Dr. Leibny Paola Garcia Perera (PhD 2014, University of Zaragoza, Spain) joined Johns Hopkins University after extensive research experience in academia and industry, including highly regarded laboratories at Agnitio and Nuance Communications. She lead a team of 20+ researchers from four of the best laboratories worldwide in far-field speech diarization and speaker recognition, under the auspices of the JHU summer workshop 2019 in Montreal , Canada. She was also a researcher at Tec de Monterrey, Campus Monterrey, Mexico for 10 years. She was a Marie Curie researcher for the Iris project during 2015, exploring assistive technology for children with autism in Zaragoza, Spain. She was a visiting scholar at Georgia Institute of Technology (2009) and Carnegie Mellon (2011). Recently, she has been working on children’s speech; including child speech recognition and diarization in day-long recordings. She is also part of the JHU CHiME-5, CHiME-6, SRE18 and SRE19 teams. Her interests include diarization, speech recognition, speaker recognition, machine learning and language processing.

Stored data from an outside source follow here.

-- ==== Sys2Proof/Certificates/Slice0/Obligations.lean ====
section
/-! DEFINITION. The statements about the part, grouped as the chapters are. Each says, in its conclusion, the next
state of the commands it names (so that what it does not name is unchanged), or a property of every state. A station
answer is stated by the operation that puts it on its line (`State.pushAnswer` at a frame's arrival, `State.answerSlot`
for the query of a slot), and a supervisor request by `State.answered` over the state its block leaves. -/

open Sys2Proof Sys2Proof.Machine

/-! ### Steps, device reset and the working profile -/

/-- A step carries out the command at the front of the queue on the state with the queue's rest. -/
def Obligations.StepRunsFrontCommand : Prop :=
  ∀ (c : Instr) (rest : List Instr) (s : State),
    s.pending = c :: rest → step s = exec c { s with pending := rest }

/-- The model's choice (log entry 2): with no command waiting, a step is one millisecond of the running clock, and
nothing else changes. -/
def Obligations.IdleStepTicksClock : Prop :=
  ∀ s : State, s.pending = [] → step s = .next { s with clock := s.clock + 1 }

/-- Every command of every row, with any operands and in any state, answers a next state, and leaves the queue of
waiting commands as it was. That an event which cannot occur in a state leaves it as it is, and that a command has a
meaning for operands no frame can carry, is the model's choice (log entries 4 and 22). -/
def Obligations.EveryCommandCompletes : Prop :=
  ∀ (c : Instr) (s : State), ∃ t, exec c s = .next t ∧ t.pending = s.pending

/-- DEVICE_RESET: every record of every block at its reset value; ATTENTION and READY low and the pace lines 000. The
store keeps its bytes, or is left with its marker invalid where a write was going on. The case skip limit and the wait
limit are unchanged (R102). That the levels of the condition lines are kept is the model's choice (log entry 7), and so
is it that the whole working profile stands until the load (log entry 30). -/
def Obligations.DeviceResetClearsEveryBlock : Prop :=
  ∀ s : State, ∃ t, exec .deviceReset s = .next t ∧ t.phase = .loading ∧ t.clock = 0 ∧ t.titles = [] ∧ t.missList = []
    ∧ t.ranges = List.replicate 32 ⟨false, 0, 0, 0, 0⟩ ∧ t.volumes = [] ∧ t.postPress = []
    ∧ t.caseWindow = [] ∧ t.jacketWindow = []
    ∧ t.bays = List.replicate 16 ⟨.vacant, none, some 0, none, none, none, false, false⟩
    ∧ t.governor = ⟨.stop, .stop, false, false, .run, none, .idle, s.governor.lines⟩ ∧ t.paceLines = 0b000#3
    ∧ t.reports = [] ∧ t.stations = List.replicate 5 ⟨.empty, [], []⟩ ∧ t.supervisor = ⟨.empty, []⟩ ∧ t.ready = false
    ∧ t.notices = ⟨0#14, 0#14⟩ ∧ t.attention = false ∧ t.conditions = 0#14
    ∧ t.profile = s.profile ∧ t.profileStatus.save = .idle ∧ t.profileStatus.lastSave = .none
    ∧ (s.profileStatus.writing = false → t.store = s.store ∧ t.draws = s.draws)
    ∧ (s.profileStatus.writing = true → t.store.marker ≠ 0x5A#8) ∧ t.pending = s.pending

/-- PROFILE_LOAD after a device reset: where the working profile comes from, its status, and the governor's first
reading of the condition lines. Where no enable is set the load marks no notice. -/
def Obligations.ProfileLoadTakesUpProfile : Prop :=
  ∀ (s : State) (ack : Bool), s.phase = .loading →
    ∃ t, exec (.profileLoad ack) s = .next t
      ∧ (ack = false → t.profile = Profile.default ∧ t.profileStatus = ⟨.noStore, 43, .idle, .none⟩)
      ∧ (ack = true → s.store.marker ≠ 0x5A#8 →
          t.profile = Profile.default ∧ t.profileStatus = ⟨.defaults, 43, .idle, .none⟩)
      ∧ (ack = true → s.store.marker = 0x5A#8 → t.profile = profileFromCopy s.store.copy
          ∧ t.profileStatus = ⟨.stored, defaultedFields s.store.copy, .idle, .none⟩)
      ∧ t.governor = { s.governor with
          guardLatch := s.governor.guardLatch || s.governor.lines.guardOpen
          glueLatch := s.governor.glueLatch || (!s.governor.lines.glueReady && t.profile.glueLatch)
          recovery := if s.governor.lines.platenLow && t.profile.cycling
            then .slow (s.clock + t.profile.slowPeriod * 1000) else s.governor.recovery
          effective := t.lowestPace }
      ∧ t.notices.enables = s.notices.enables ∧ (s.notices.enables = 0#14 → t.notices.flags = s.notices.flags)
      ∧ t = { s with phase := .running, profile := t.profile, profileStatus := t.profileStatus,
                     governor := t.governor, notices := t.notices }

/-- A stored field in its range is taken and one out of its range takes its default, each at its place in the stored
copy. The five roles take their defaults together where one role other than NONE would stand on two lines, and a jaw
group takes both its defaults where its minimum would exceed its maximum (that this is judged on the stored values and
again once a default stands in: log entry 11). The count of defaulted fields is the number of fields that took their
default, five for the roles together and two for a group. Whatever bytes the store holds, the working profile loaded
from them is legal: in range field by field, each group's limits in order, no role twice. -/
def Obligations.StoredProfileIsJudged : Prop :=
  (∀ copy : List Byte, copy.length = 56 →
    let at1 := fun i => (copy.getD i 0#8).toNat
    let at2 := fun i => (copy.getD i 0#8).toNat + 256 * (copy.getD (i + 1) 0#8).toNat
    let p := profileFromCopy copy
    let role := fun i => if at1 i ≤ 5 then at1 i else i + 1
    let roleOf := fun n => [Role.none, .infeed, .caser, .shuttle, .outfeed, .jacketer].getD n .none
    let clash := ∃ i < 5, ∃ j < 5, i ≠ j ∧ role i = role j ∧ role i ≠ 0
    let group := fun i => if at1 (5 + i) ≤ 4 then at1 (5 + i) else i / 4 + 1
    let least := fun g => at2 (21 + 4 * g)
    let greatest := fun g => at2 (23 + 4 * g)
    let dLeast := fun g => [30, 140, 300, 600].getD g 0
    let dGreatest := fun g => [160, 320, 620, 1130].getD g 0
    let loLeast := fun g => if 10 ≤ least g ∧ least g ≤ 1200 then least g else dLeast g
    let loGreatest := fun g => if 10 ≤ greatest g ∧ greatest g ≤ 1200 then greatest g else dGreatest g
    let crossed := fun g => greatest g < least g ∨ loGreatest g < loLeast g
    let out := fun (x a b : Nat) => if a ≤ x ∧ x ≤ b then 0 else 1
    (clash → p.roles = [.infeed, .caser, .shuttle, .outfeed, .jacketer])
      ∧ (¬ clash → p.roles = (List.range 5).map fun i => roleOf (role i))
      ∧ p.assignment = ((List.range 16).map fun i => [none, some .a, some .b, some .c, some .d].getD (group i) none)
      ∧ p.jaws = ((List.range 4).map fun g =>
          if crossed g then ⟨dLeast g, dGreatest g⟩ else ⟨loLeast g, loGreatest g⟩)
      ∧ p.unloadAge = (if 5 ≤ at2 37 ∧ at2 37 ≤ 300 then at2 37 else 30)
      ∧ p.overdwell = (if 5 ≤ at2 39 ∧ at2 39 ≤ 300 then at2 39 else 30)
      ∧ defaultedFields copy = (if clash then 5 else ((List.range 5).map fun i => out (at1 i) 0 5).sum)
        + ((List.range 16).map fun i => out (at1 (5 + i)) 0 4).sum
        + ((List.range 4).map fun g =>
            if crossed g then 2 else out (least g) 10 1200 + out (greatest g) 10 1200).sum
        + out (at2 37) 5 300 + out (at2 39) 5 300 + out (at1 41) 0 7 + out (at1 42) 0 3 + out (at2 43) 50 1000
        + out (at1 45) 1 255 + out (at2 46) 5 600 + out (at2 48) 5 600 + out (at1 50) 0 1
        + (if at1 51 ∈ [4, 8, 16, 32] then 0 else 1) + (if at1 52 ∈ [1, 2, 4, 8] then 0 else 1)
        + out (at1 53) 0 1 + out (at1 54) 0 8 + out (at1 55) 32 64
      ∧ p.caseSkip = (if at1 41 ≤ 7 then at1 41 else 3) ∧ p.jacketSkip = (if at1 42 ≤ 3 then at1 42 else 1)
      ∧ p.holdLimit = (if 50 ≤ at2 43 ∧ at2 43 ≤ 1000 then at2 43 else 200)
      ∧ p.waitLimit = (if 1 ≤ at1 45 then at1 45 else 16)
      ∧ p.idle1 = (if 5 ≤ at2 46 ∧ at2 46 ≤ 600 then at2 46 else 20)
      ∧ p.idle2 = (if 5 ≤ at2 48 ∧ at2 48 ≤ 600 then at2 48 else 60)
      ∧ p.cycling = (at1 50 == 1)
      ∧ p.fastPeriod = (if at1 51 ∈ [4, 8, 16, 32] then at1 51 else 8)
      ∧ p.slowPeriod = (if at1 52 ∈ [1, 2, 4, 8] then at1 52 else 2)
      ∧ p.glueLatch = (at1 53 != 0)
      ∧ p.lowWater = (if at1 54 ≤ 8 then at1 54 else 2)
      ∧ p.highWater = (if 32 ≤ at1 55 ∧ at1 55 ≤ 64 then at1 55 else 56))
    ∧ (∀ copy : List Byte, (profileFromCopy copy).Legal)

Solving Cocktail Party Problem – From Single Modality to Multi-Modality
Cocktail party problem is one of the difficult problems yet to be solved to enable high-accuracy speech recognition in everyday environments. In this talk, I will introduce our recent attempts to attack this problem with a focus on multi-channel multi-modal approaches.
Dr. Dong Yu, IEEE Fellow, is a distinguished scientist and vice general manager at Tencent AI Lab. Prior to joining Tencent in 2017, he was a principal researcher at Microsoft speech and dialog research group. His research works, which focus on statistical speech recognition and processing, have been recognized by the prestigious IEEE Signal Processing Society 2013 and 2016 best paper award and have been widely cited.
Dr. Dong Yu is currently serving as the vice chair of the IEEE Speech and Language Processing Technical Committee (SLPTC). He has served as a member of the IEEE SLPTC (2013-2018), a distinguished lecturer of APSIPA (2017-2018), an associate editor of the IEEE/ACM transactions on audio, speech, and language processing (2011-2015), an associate editor of the IEEE signal processing magazine (2008-2011), and members of organization and technical committees of many conferences and workshops.